What is being asked: Keeping every character as it is, transcribe the entries below.

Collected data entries
.....
/-- The registers of unit FLD. -/
def regsFLD : List RegDesc :=
  [
   -- FLD_STATUS
   ⟨0x8000000, 1, 0x4, 1, false, [fn 21 18 .ro 0x0 false, fn 17 17 .ro 0x0 false, fn 16 16 .ro 0x0 false, fn 15 0 .ro 0x0 false]⟩,
   -- FLD_DALI_CFG_p
   ⟨0x8000100, 4, 0x10, 1, false, [fo 31 31 .rw 0x0 true, fo 30 30 .rw 0x0 true, fo 29 23 .rw 0x0 true, fo 22 16 .rw 0x0 true, fo 15 0 .rw 0x0 true]⟩,
   -- FLD_DALI_CMD_p
   ⟨0x8000104, 4, 0x10, 1, false, [fo 14 12 .cmd 0x0 false, fo 11 8 .cmd 0x0 false, fn 7 4 .cmd 0x0 false, fn 3 0 .cmd 0x0 false]⟩,
   -- FLD_DALI_TX_p
   ⟨0x8000108, 4, 0x10, 1, false, [fo 23 0 .rw 0x0 false]⟩,
   -- FLD_DALI_RX_p
   ⟨0x800010C, 4, 0x10, 1, false, [fn 31 31 .ro 0x0 false, fn 7 0 .ro 0x0 false]⟩,
   -- FLD_ECHO_MASK_p
   ⟨0x8000200, 4, 0x8, 2, true, [fo 63 0 .rw 0x0 true]⟩,
   -- FLD_PWM_p
   ⟨0x8000300, 4, 0x8, 2, false, [fo 31 31 .rw 0x0 true, fo 30 30 .rw 0x0 true, fo 22 16 .rw 0x0 true, fo 14 0 .rw 0x0 true, fo 63 48 .rw 0x0 true, fo 47 32 .rwl 0x0 true]⟩,
   -- FLD_WGC_CORR
   ⟨0x8000400, 1, 0x4, 2, true, [fn 47 0 .rc 0x0 false]⟩,
   -- FLD_WGC_UNCORR
   ⟨0x8000408, 1, 0x4, 2, true, [fn 47 0 .rc 0x0 false]⟩,
   -- FLD_WGC_LAST
   ⟨0x8000410, 1, 0x4, 1, false, [fn 31 31 .ro 0x0 false, fn 30 30 .ro 0x0 false, fn 29 24 .ro 0x0 false, fn 23 20 .ro 0x0 false]⟩,
   -- FLD_WGC_LAST_ADDR
   ⟨0x8000414, 1, 0x4, 1, false, [fn 31 0 .ro 0x0 false]⟩,
   -- FLD_WGC_THR
   ⟨0x8000418, 1, 0x4, 1, false, [fo 31 0 .rw 0x0 true]⟩,
   -- FLD_WGC_STAT
   ⟨0x800041C, 1, 0x4, 1, false, [fo 1 1 .w1c 0x0 false, fo 0 0 .w1c 0x0 false]⟩,
   -- FLD_GPIO_CFG_n
   ⟨0x8000500, 16, 0x4, 1, false, [fo 31 30 .rw 0x0 true, fg 29 29 .rw 0x0 true, fo 28 28 .rw 0x0 true, fo 27 16 .rw 0x0 true, fn 9 8 .ro 0x0 false, fo 7 0 .rw 0x0 true]⟩,
   -- FLD_WAKE_CFG
   ⟨0x8000540, 1, 0x4, 1, false, [fg 29 29 .rw 0x0 true, fo 28 28 .rw 0x0 true, fo 27 16 .rw 0x0 true, fn 9 8 .ro 0x0 false, fo 7 0 .rw 0x0 true]⟩,
   -- FLD_CNT_DALI_TX
   ⟨0x8000600, 1, 0x4, 2, true, [fn 47 0 .rc 0x0 false]⟩,
   -- FLD_CNT_COLLISION
   ⟨0x8000608, 1, 0x4, 2, true, [fn 47 0 .rc 0x0 false]⟩,
   -- FLD_CNT_ECHO_MISS
   ⟨0x8000610, 1, 0x4, 2, true, [fn 47 0 .rc 0x0 false]⟩,
   -- FLD_CNT_IN_EVENTS
   ⟨0x8000618, 1, 0x4, 2, true, [fn 47 0 .rc 0x0 false]⟩]

/-- The registers of the unit whose window holds a CSR address (R26). -/
def regsOf : UnitId → List RegDesc
  | .top => regsTOP
  | .mtm => regsMTM
  | .pwr => regsPWR
  | .asy => regsASY
  | .cfg => regsCFG
  | .pkb => regsPKB
  | .par => regsPAR
  | .flw => regsFLW
  | .sch => regsSCH
  | .ple => regsPLE
  | .cip => regsCIP
  | .rfa => regsRFA
  | .rfb => regsRFB
  | .rfc => regsRFC
  | .wma => regsWMA
  | .sgm => regsSGM
  | .eth => regsETH
  | .drc => regsDRC
  | .cpu => regsCPU
  | .prf => regsPRF
  | .shf => regsSHF
  | .hif => regsHIF
  | .fld => regsFLD

end Sys2Proof.Machine
end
.....
Written response:
/-- The registers of unit FLD. -/
def regsFLD : List RegDesc :=
  [
   -- FLD_STATUS
   ⟨0x8000000, 1, 0x4, 1, false, [fn 21 18 .ro 0x0 false, fn 17 17 .ro 0x0 false, fn 16 16 .ro 0x0 false, fn 15 0 .ro 0x0 false]⟩,
   -- FLD_DALI_CFG_p
   ⟨0x8000100, 4, 0x10, 1, false, [fo 31 31 .rw 0x0 true, fo 30 30 .rw 0x0 true, fo 29 23 .rw 0x0 true, fo 22 16 .rw 0x0 true, fo 15 0 .rw 0x0 true]⟩,
   -- FLD_DALI_CMD_p
   ⟨0x8000104, 4, 0x10, 1, false, [fo 14 12 .cmd 0x0 false, fo 11 8 .cmd 0x0 false, fn 7 4 .cmd 0x0 false, fn 3 0 .cmd 0x0 false]⟩,
   -- FLD_DALI_TX_p
   ⟨0x8000108, 4, 0x10, 1, false, [fo 23 0 .rw 0x0 false]⟩,
   -- FLD_DALI_RX_p
   ⟨0x800010C, 4, 0x10, 1, false, [fn 31 31 .ro 0x0 false, fn 7 0 .ro 0x0 false]⟩,
   -- FLD_ECHO_MASK_p
   ⟨0x8000200, 4, 0x8, 2, true, [fo 63 0 .rw 0x0 true]⟩,
   -- FLD_PWM_p
   ⟨0x8000300, 4, 0x8, 2, false, [fo 31 31 .rw 0x0 true, fo 30 30 .rw 0x0 true, fo 22 16 .rw 0x0 true, fo 14 0 .rw 0x0 true, fo 63 48 .rw 0x0 true, fo 47 32 .rwl 0x0 true]⟩,
   -- FLD_WGC_CORR
   ⟨0x8000400, 1, 0x4, 2, true, [fn 47 0 .rc 0x0 false]⟩,
   -- FLD_WGC_UNCORR
   ⟨0x8000408, 1, 0x4, 2, true, [fn 47 0 .rc 0x0 false]⟩,
   -- FLD_WGC_LAST
   ⟨0x8000410, 1, 0x4, 1, false, [fn 31 31 .ro 0x0 false, fn 30 30 .ro 0x0 false, fn 29 24 .ro 0x0 false, fn 23 20 .ro 0x0 false]⟩,
   -- FLD_WGC_LAST_ADDR
   ⟨0x8000414, 1, 0x4, 1, false, [fn 31 0 .ro 0x0 false]⟩,
   -- FLD_WGC_THR
   ⟨0x8000418, 1, 0x4, 1, false, [fo 31 0 .rw 0x0 true]⟩,
   -- FLD_WGC_STAT
   ⟨0x800041C, 1, 0x4, 1, false, [fo 1 1 .w1c 0x0 false, fo 0 0 .w1c 0x0 false]⟩,
   -- FLD_GPIO_CFG_n
   ⟨0x8000500, 16, 0x4, 1, false, [fo 31 30 .rw 0x0 true, fg 29 29 .rw 0x0 true, fo 28 28 .rw 0x0 true, fo 27 16 .rw 0x0 true, fn 9 8 .ro 0x0 false, fo 7 0 .rw 0x0 true]⟩,
   -- FLD_WAKE_CFG
   ⟨0x8000540, 1, 0x4, 1, false, [fg 29 29 .rw 0x0 true, fo 28 28 .rw 0x0 true, fo 27 16 .rw 0x0 true, fn 9 8 .ro 0x0 false, fo 7 0 .rw 0x0 true]⟩,
   -- FLD_CNT_DALI_TX
   ⟨0x8000600, 1, 0x4, 2, true, [fn 47 0 .rc 0x0 false]⟩,
   -- FLD_CNT_COLLISION
   ⟨0x8000608, 1, 0x4, 2, true, [fn 47 0 .rc 0x0 false]⟩,
   -- FLD_CNT_ECHO_MISS
   ⟨0x8000610, 1, 0x4, 2, true, [fn 47 0 .rc 0x0 false]⟩,
   -- FLD_CNT_IN_EVENTS
   ⟨0x8000618, 1, 0x4, 2, true, [fn 47 0 .rc 0x0 false]⟩]

/-- The registers of the unit whose window holds a CSR address (R26). -/
def regsOf : UnitId → List RegDesc
  | .top => regsTOP
  | .mtm => regsMTM
  | .pwr => regsPWR
  | .asy => regsASY
  | .cfg => regsCFG
  | .pkb => regsPKB
  | .par => regsPAR
  | .flw => regsFLW
  | .sch => regsSCH
  | .ple => regsPLE
  | .cip => regsCIP
  | .rfa => regsRFA
  | .rfb => regsRFB
  | .rfc => regsRFC
  | .wma => regsWMA
  | .sgm => regsSGM
  | .eth => regsETH
  | .drc => regsDRC
  | .cpu => regsCPU
  | .prf => regsPRF
  | .shf => regsSHF
  | .hif => regsHIF
  | .fld => regsFLD

end Sys2Proof.Machine
end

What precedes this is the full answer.